A Title That Deals in Double Currency
The title condenses the story’s central irony with the economy of a well-placed blade. “Fortune” operates simultaneously on two registers: it is the fortune-teller’s domain, the realm of unseen forces, hidden bargains, and occult guarantees, and it is the material reward that flows to those who win elections: cars, land, apartments, social elevation, the sudden prosperity Salem has watched rivals acquire for years. The “fortune of votes” is therefore never simply a democratic outcome. It is engineered, purchased, and, in the story’s darkest register, conjured.
Holding these two meanings in a single title, Laaraibi implies from the outset that the ballot box and the fortune-teller’s table are not opposites but mirrors, two surfaces reflecting the same transaction. Salem’s fortune is double-edged in the most precise sense: he gains the tally, the name above his rivals, the city erupting in drums and convoys, but loses the only thing that might have allowed him to use that mandate for anything beyond himself: his independent voice. What the votes give, the fortune takes back.
In this way, “The Fortune of Votes” announces itself from its title as more than a story of one man’s fall. It is a parable of systems in which power is purchased twice: first with money, and second with the soul. The reader who understands this before the first page has already grasped the story’s verdict. Everything that follows is the evidence.
Architecture of Descent: Structure and Narrative Technique
“The Fortune of Votes” is a story that knows exactly where it is going from its opening line, and the craft lies in making the reader believe, for as long as possible, that Salem might yet turn back. Laaraibi constructs his narrative around a single question—will this man cross a line he has already crossed in his imagination—and the plot’s architecture is the slow, inevitable answer.

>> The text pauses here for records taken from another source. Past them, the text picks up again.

/-- The panel that a held PLANE has reached, and its tensors. -/
def panelTens (p : PlanerJob) : Option (PlaneF × Nat × PanelTens) :=
  match p.cmd, p.descs.map parseDesc with
  | some f, [g, x, off, m, v] =>
    let panel := f.firstPanel + p.next
    let n := min 32 (g.size.headD 0 - 32 * panel)
    let sub := fun y => panelDesc y panel n
    some (f, panel, ⟨n, sub g, sub x, if f.off.isSome then some (sub off) else none, sub m,
      if f.vv.isSome then some (sub v) else none⟩)
  | _, _ => none

/-- The device-virtual ranges of a panel's glue-up (R167). -/
def panelRanges (f : PlaneF) (panel : Nat) (t : PanelTens) : List (Nat × Nat) :=
  let pres := match f.pres, f.presClear with
    | some a, true => [(a + 8 * (panel / 64), 8)]
    | _, _ => []
  panelBytes t.g t.n ++ panelBytes t.x t.n ++ (match t.off with | some o => panelBytes o t.n | none => [])
    ++ panelBytes t.m t.n ++ (match t.v with | some y => panelBytes y t.n | none => []) ++ pres

/-- One element as read and computed; the flags of its widenings and steps stand in its update. -/
def panelElem (f : PlaneF) (t : PanelTens) (frozen : Bool) (g p : Val × Bool) (off : Option Val) (m : Val × Bool)
    (v : Option (Val × Bool)) : PlaneElem :=
  let old := match off with
    | some o => offcutVal t.x.fmt p.1 (roundInt o)
    | none => p.1
  if frozen then ⟨true, p.1, old, ⟨0, 0, 0, 0⟩⟩
  else
    let g := to32 g
    let p32 := to32 (old, p.2)
    let m := to32 m
    let v := match v with
      | some v => to32 v
      | none => (0, 0)
    let up := planeRef f g.1 p32.1 m.1 v.1
    ⟨false, p.1, old, { up with fl := up.fl ||| stepFlags [g, p32, m, v] }⟩

/-- Step 3 of R159: the reads of a panel, and its elements. -/
def panelElems (f : PlaneF) (t : PanelTens) (frozen : List Bool) (j : Job) :
    Except Stop (List PlaneElem × List Val × Job) :=
  match panelVals (some t.g) j with
  | .error e => .error e
  | .ok (gs, j) =>
    match panelVals (some t.x) j with
    | .error e => .error e
    | .ok (ps, j) =>
      match panelVals t.off j with
      | .error e => .error e
      | .ok (os, j) =>
        match panelVals (some t.m) j with
        | .error e => .error e
        | .ok (ms, j) =>
          match panelVals t.v j with
          | .error e => .error e
          | .ok (vs, j) =>
            let at_ := fun (l : List (Val × Bool)) i => l.getD i (.nan, false)
            .ok ((List.range t.n).map (fun i => panelElem f t (frozen.getD i false) (at_ gs i) (at_ ps i)
              (if t.off.isSome then some (at_ os i).1 else none) (at_ ms i)
              (if t.v.isSome then some (at_ vs i) else none)), os.map (·.1), j)
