-- ==== Sys2Proof/Machine/Links.lean ====
section
/-!
DEFINITION. Links: training and its ends (15 R372 to R375, 18 R475), the state section of module flash
(18 R460), IDENT (15 R393), link control (16 R408, R409).
-/

namespace Sys2Proof.Machine

/-! ### The state section (R457, R460) -/

/-- Writes the working state section to the copy that does not hold the latest sequence. -/
def saveSection (f : StateSec → StateSec) (d : Dev) : Dev :=
  let sec := { f d.run.sec with valid := true, seqNo := (d.run.sec.seqNo + 1) % 2 ^ 32 }
  let toA := !d.flash.copyA.valid || (d.flash.copyB.valid && decide (d.flash.copyA.seqNo < d.flash.copyB.seqNo))
  { d with
    run := { d.run with sec := sec }
    flash := if toA then { d.flash with copyA := sec } else { d.flash with copyB := sec } }

/-- Saves the coefficient record of a port under its peer (R373). -/
def saveCoef (port : Nat) (serial : BitVec 64) (peerPort : Nat) (d : Dev) : Dev :=
  saveSection (fun s =>
    let old := s.coefs.find? (fun c => c.port == port)
    let n := match old with | some c => c.seqNo + 1 | none => 1
    { s with coefs := s.coefs.filter (fun c => c.port != port) ++
        [{ port := port, peerSerial := serial, peerPort := peerPort, seqNo := n % 2 ^ 32 }] }) d

/-! ### Link states (R374, R375) -/

/-- PORT.STATE codes (R541). -/
def linkNo : LinkState → Nat
  | .dark => 0 | .training => 1 | .localSt => 2 | .routed => 3 | .retrain => 4

/-- Causes that a FAB_LINK record carries: 1 to 5 in the order of R374, then a peer lost, a credit out of range,
half width, a change of the peer, the fabric manager's routed bit, and a reset. -/
def causeFrames : Nat := 1
def causePeer : Nat := 4
def causeManager : Nat := 5
def causeDown : Nat := 6
def causeCredit : Nat := 7
def causeHalf : Nat := 8
def causeIdent : Nat := 9
def causeRouted : Nat := 10
def causeReset : Nat := 11

/-- FAB_LINK (R397): port, old and new state, width, cause. -/
def linkRecord (port : Nat) (old new : LinkState) (cause : Nat) (d : Dev) : Dev :=
  raiseFields fabLink (unitPort port) none [(port, 8), (linkNo old, 3), (linkNo new, 3),
    (if (portAt d port).half then 4 else 8, 4), (cause, 8)] d

/-- A port leaves service: queued packets drop with reason LINK, marks stop, and FAB_LINK is raised. -/
def leaveLink (port : Nat) (new : LinkState) (cause : Nat) (d : Dev) : Dev :=
  let old := (portAt d port).state
  let d := dropEgress port dropLink (fun _ => true) d
  let d := modPort port (fun p => { p with
    state := new, marks := 0, seen := false, txStamps := [], rxPart := [], ueTimes := [] }) d
  if old = new then d else linkRecord port old new cause d

/-- A port leaves ROUTED and stays in LOCAL. -/
def leaveRouted (port cause : Nat) (d : Dev) : Dev :=
  if (portAt d port).state = .routed then
    let d := dropEgress port dropLink (fun _ => true) d
    linkRecord port .routed .localSt cause (modPort port (fun p => { p with state := .localSt }) d)
  else d

/-- Whether every lane 0-7, or one half of them, passes ALIGN (R374). -/
def lanesWidth (lanesOk : Nat) : Option Bool :=
  if lanesOk % 256 = 255 then some false
  else if lanesOk % 16 = 15 ∨ lanesOk / 16 % 16 = 15 then some true
  else none

/-- The packets that wait here and came by a port hold no buffer that its fresh counts still count. -/
def forgetBuffers (port : Nat) (d : Dev) : Dev :=
  let f := fun (k : Pkt) => if k.ingress = some port then { k with inVc := 6 } else k
  { d with
    fab := { d.fab with loc := d.fab.loc.map f }
    ports := d.ports.map (fun x => (x.1, { x.2 with egress := x.2.egress.map f })) }

/-- Entry into LOCAL (R373, R393): fresh marks and credit counts, an IDENT due, and FAB_LINK at half width. -/
def enterLocal (port : Nat) (half : Bool) (d : Dev) : Dev :=
  let old := (portAt d port).state
  let d := forgetBuffers port d
  let d := modPort port (fun p => { p with
    state := .localSt, half := half, marks := 0, seen := false, txStamps := [], identOut := []
    sent := [0, 0, 0, 0, 0, 0], freed := [0, 0, 0, 0, 0, 0], ownFreed := [0, 0, 0, 0, 0, 0]
    told := [0, 0, 0, 0, 0, 0], rxPart := [] }) d
  if half then linkRecord port old .localSt causeHalf d else d

/-- Whether the fabric ports may train (R451, R462, R473): from die release on, in a module that runs. -/
def fabricOn (d : Dev) : Bool :=
  !d.pwr.mrstLow && (d.pwr.phase == .released || d.pwr.phase == .trained || d.pwr.phase == .zeroed || d.pwr.phase == .ready)

/-- Trains a port to LOCAL, or leaves it training (R372, R373). -/
def trainPort (port lanesOk : Nat) (peerSerial : BitVec 64) (peerPort : Nat) (d : Dev) : Dev :=
  let p := portAt d port
  if !fabricOn d || p.kept || linkUp p then d
  else
    match lanesWidth lanesOk with
    | none => if p.state = .dark then modPort port (fun p => { p with state := .training }) d else d
    | some half =>
      let same := leAt p.peer 0 8 == peerSerial.toNat && bitsOf (leAt p.peer 8 8) 21 17 == peerPort
      let d := enterLocal port half (saveCoef port peerSerial peerPort d)
      if same then d else modPort port (fun p => { p with peer := [] }) d

/-- LINK_DETECT (R372): at least four lanes have left electrical idle. -/
def execLinkDetect (port lanesOk : Nat) (peerSerial : BitVec 64) (peerPort : Nat) (s : State) :
    Host.Outcome State Fault Refusal :=
  onDev (portKnown port) (fun d =>
    if popCount 8 lanesOk < 4 then d else trainPort port lanesOk peerSerial peerPort d) s

/-- A port retrains (R374). -/
def retrainPort (port cause : Nat) (d : Dev) : Dev :=
  if linkUp (portAt d port) then leaveLink port .retrain cause d else d

/-- LINK_RETRAIN (R374): a port in service starts to retrain; one that retrains comes up again from its saved
coefficients. -/
def execLinkRetrain (port cause lanesOk : Nat) (s : State) : Host.Outcome State Fault Refusal :=
  onDev (portKnown port) (fun d =>
    let p := portAt d port
    if p.state = .retrain then
      (match lanesWidth lanesOk with
       | some half =>
         let c := (d.run.sec.coefs.find? (fun c => c.port == port)).getD { port := port }
         if fabricOn d && !p.kept then enterLocal port half (saveCoef port c.peerSerial c.peerPort d) else d
       | none => d)
    else retrainPort port cause d) s

/-- LINK_DOWN (R475). -/
def execLinkDown (port : Nat) (s : State) : Host.Outcome State Fault Refusal :=
  onDev (portKnown port) (retrainPort port causeDown) s

/-! ### IDENT (R393) -/

/-- Cores of the harvest map. -/
def harvestCores (f : Fuse) : Nat := popCount 160 f.harvest.toNat

/-- ID.HARVEST: the grade with 144 cores. -/
def idHarvest (f : Fuse) : Bool := harvestCores f == 144

/-- The module's IDENT body at a port. -/
def identBody (f : Fuse) (d : Dev) (port : Nat) : List Byte :=
  let p := portAt d port
  let coef := ((d.run.sec.coefs.find? (fun c => c.port == port)).map (·.seqNo)).getD 0
  padTo 48 (leBytes 8 f.serial.toNat
    ++ leBytes 8 (packFields [(d.tab.modid, 16), (bit01 d.tab.modidValid, 1), (port, 5), (bit01 p.half, 1),
        (bit01 p.routedBit, 1), (0x07, 8), (0xB0, 8), (bit01 (idHarvest f), 1)])
    ++ leBytes 8 (packFields [(d.tab.hall, 32), (coef, 32)]))

/-- Whether a port may send an IDENT now: a management packet of one flit, in an open bay, with its credit (R357, R381, R408,
R411). -/
def identRoom (d : Dev) (port : Nat) : Bool :=
  let p := portAt d port
  bitsOf (bayEntry d port) 63 62 == 0 && fitsBay d p.half 1 && decide (1 ≤ credits p 5)

/-- IDENT_SEND: on entry into LOCAL, every millisecond, and when a field changes. -/
def identDue (f : Fuse) (port : Nat) (d : Dev) : Dev :=
  let p := portAt d port
  let b := identBody f d port
  if linkUp p && identRoom d port && (p.identOut != b || decide (p.identAt + 1000000 ≤ nowNs d)) then
    let bs := packCtrl { vc := 5, typ := 2, loc := true, sunasg := !d.tab.modidValid, smod := d.tab.modid, body := b }
    modPort port (fun p => { p with
      identOut := b, identAt := nowNs d, out := bs, sent := p.sent.set 5 ((p.sent.getD 5 0 + 1) % 65536) }) d
  else d

def execIdentSend (port : Nat) (s : State) : Host.Outcome State Fault Refusal :=
  onFuse (portKnown port) (fun f d => identDue f port d) s

/-- FAB_IDENT (R397). -/
def identRecord (port : Nat) (b : List Byte) (d : Dev) : Dev :=
  raiseFields fabIdent (unitPort port) none [(port, 8), (leAt b 0 8, 64), (bitsOf (leAt b 8 8) 21 17, 5),
    (leAt b 0x10 4, 32), (leAt b 8 2, 16)] d

/-- Whether a peer's report keeps its port in LOCAL: another hall, another protocol, or this module's identifier
under another serial. -/
def identClash (f : Fuse) (d : Dev) (b : List Byte) : Bool :=
  let w := leAt b 8 8
  let hall := leAt b 0x10 4
  (hall != 0 && d.tab.hall != 0 && hall != d.tab.hall) || bitsOf w 31 24 != 0x07
    || (d.tab.modidValid && bitOf w 16 && bitsOf w 15 0 == d.tab.modid && leAt b 0 8 != f.serial.toNat)

/-- A port in LOCAL enters ROUTED when both ends report the routed bit (R375). -/
def tryRouted (f : Fuse) (port : Nat) (d : Dev) : Dev :=
  let p := portAt d port
  if p.state = .localSt && p.routedBit && p.peer != [] && bitOf (leAt p.peer 8 8) 23 && !identClash f d p.peer then
    modPort port (fun p => { p with state := .routed }) d
  else d

/-- An IDENT arrives; its management buffer is free at once (R405, R409). -/
def identArrive (f : Fuse) (port : Nat) (bs : List Byte) (d : Dev) : Dev :=
  let p := portAt d port
  let free := freeBuffer (some port) 5 1
  if !linkUp p || bs.length ≠ 64 then d
  else if !ctrlCrcOk bs then free (dropCtrl (some port) dropCrc d)
  else
    let b := (parseCtrl bs).body
    let who := fun (x : List Byte) => (leAt x 0 8, bitsOf (leAt x 8 8) 21 17)
    let d := modPort port (fun p => { p with peer := b }) (free d)
    if p.peer != [] && who p.peer != who b then
      let d := leaveRouted port causeIdent d
      identRecord port b (modPort port (fun p => { p with routedBit := false }) d)
    else if identClash f d b then identRecord port b (leaveRouted port causeIdent d)
    else tryRouted f port d

def execIdent (port : Nat) (flit : List Byte) (s : State) : Host.Outcome State Fault Refusal :=
  onFuse (portKnown port) (fun f d => identArrive f port flit d) s

/-! ### Link control (R408, R409) -/

/-- A link-control flit with its CRC. -/
def packLc (bs : List Byte) : List Byte :=
  let b := padTo 0x38 bs
  b ++ leBytes 2 (crc16 b) ++ leBytes 6 0

/-- LC.CRC. -/
def lcOk (bs : List Byte) : Bool := bs.length == 64 && leAt bs 0x38 2 == crc16 (bs.take 0x38)

/-- CREDIT_SEND: counts that have advanced since the last credit flit. -/
def sendCredit (port : Nat) (d : Dev) : Dev :=
  let p := portAt d port
  if !linkUp p || p.ownFreed == p.told then d
  else
    let n := (p.lcSeq + 1) % 256
    let c := fun i => (p.ownFreed.getD i 0, 16)
    let bs := packLc (leBytes 8 (packFields [(1, 8), (n, 8)]) ++ leBytes 8 (packFields [c 0, c 1, c 2, c 3])
      ++ leBytes 8 (packFields [c 4, c 5]))
    modPort port (fun p => { p with lcSeq := n, told := p.ownFreed, out := bs }) d

def execCreditSend (port : Nat) (s : State) : Host.Outcome State Fault Refusal :=
  onDev (portKnown port) (sendCredit port) s

/-- A credit flit: the counts are taken, or one above its buffer makes the port retrain with FAB_CREDIT. -/
def creditArrive (port : Nat) (bs : List Byte) (d : Dev) : Dev :=
  let p := portAt d port
  if !linkUp p || !lcOk bs || leAt bs 0 1 ≠ 1 then d
  else
    let freed := (List.range 6).map (fun i => leAt bs (8 + 2 * i) 2)
    match (List.range 6).find? (fun v => decide (vcBuffer v < (p.sent.getD v 0 + 65536 - freed.getD v 0) % 65536)) with
    | some v =>
      let d := raiseFields fabCredit (unitPort port) none
        [(port, 8), (v, 3), (freed.getD v 0, 16), (p.sent.getD v 0, 16)] d
      retrainPort port causeCredit d
    | none => modPort port (fun p => { p with freed := freed }) d

def execCredit (port : Nat) (flit : List Byte) (s : State) : Host.Outcome State Fault Refusal :=
  onDev (portKnown port) (creditArrive port flit) s

/-- A retrain request of the peer (R374). -/
def retrainArrive (port : Nat) (bs : List Byte) (d : Dev) : Dev :=
  if !lcOk bs || leAt bs 0 1 ≠ 2 then d else retrainPort port causePeer d

def execRetrain (port : Nat) (flit : List Byte) (s : State) : Host.Outcome State Fault Refusal :=
  onDev (portKnown port) (retrainArrive port flit) s

/-- Lane status of the peer (R409). -/
def lanesArrive (port : Nat) (bs : List Byte) (d : Dev) : Dev :=
  if !linkUp (portAt d port) || !lcOk bs || leAt bs 0 1 ≠ 3 then d
  else modPort port (fun p => { p with laneOk := leAt bs 8 2 }) d

def execLanes (port : Nat) (flit : List Byte) (s : State) : Host.Outcome State Fault Refusal :=
  onDev (portKnown port) (lanesArrive port flit) s

end Sys2Proof.Machine
end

The story opens with an inciting incident that is domestic rather than dramatic, which is precisely its strength. Najla’s announcement, “I visited the fortune-teller this morning,” lands not as a revelation but as a resumption of an old argument, and that familiarity is the first signal that Salem is already closer to the edge than he appears. The inciting incident does not introduce a new danger; it names a pressure that has been building for years. Salem’s two prior electoral defeats, his smuggling conviction, his failed businesses, his dependence on a state grant—all of this precedes the story’s first line, and Laaraibi delivers it in compressed retrospection that reads less like backstory and more like a charge sheet. By the time the fortune-teller is first mentioned, the reader understands that Salem is not a man being tempted for the first time. He is a man being offered the last in a long series of shortcuts.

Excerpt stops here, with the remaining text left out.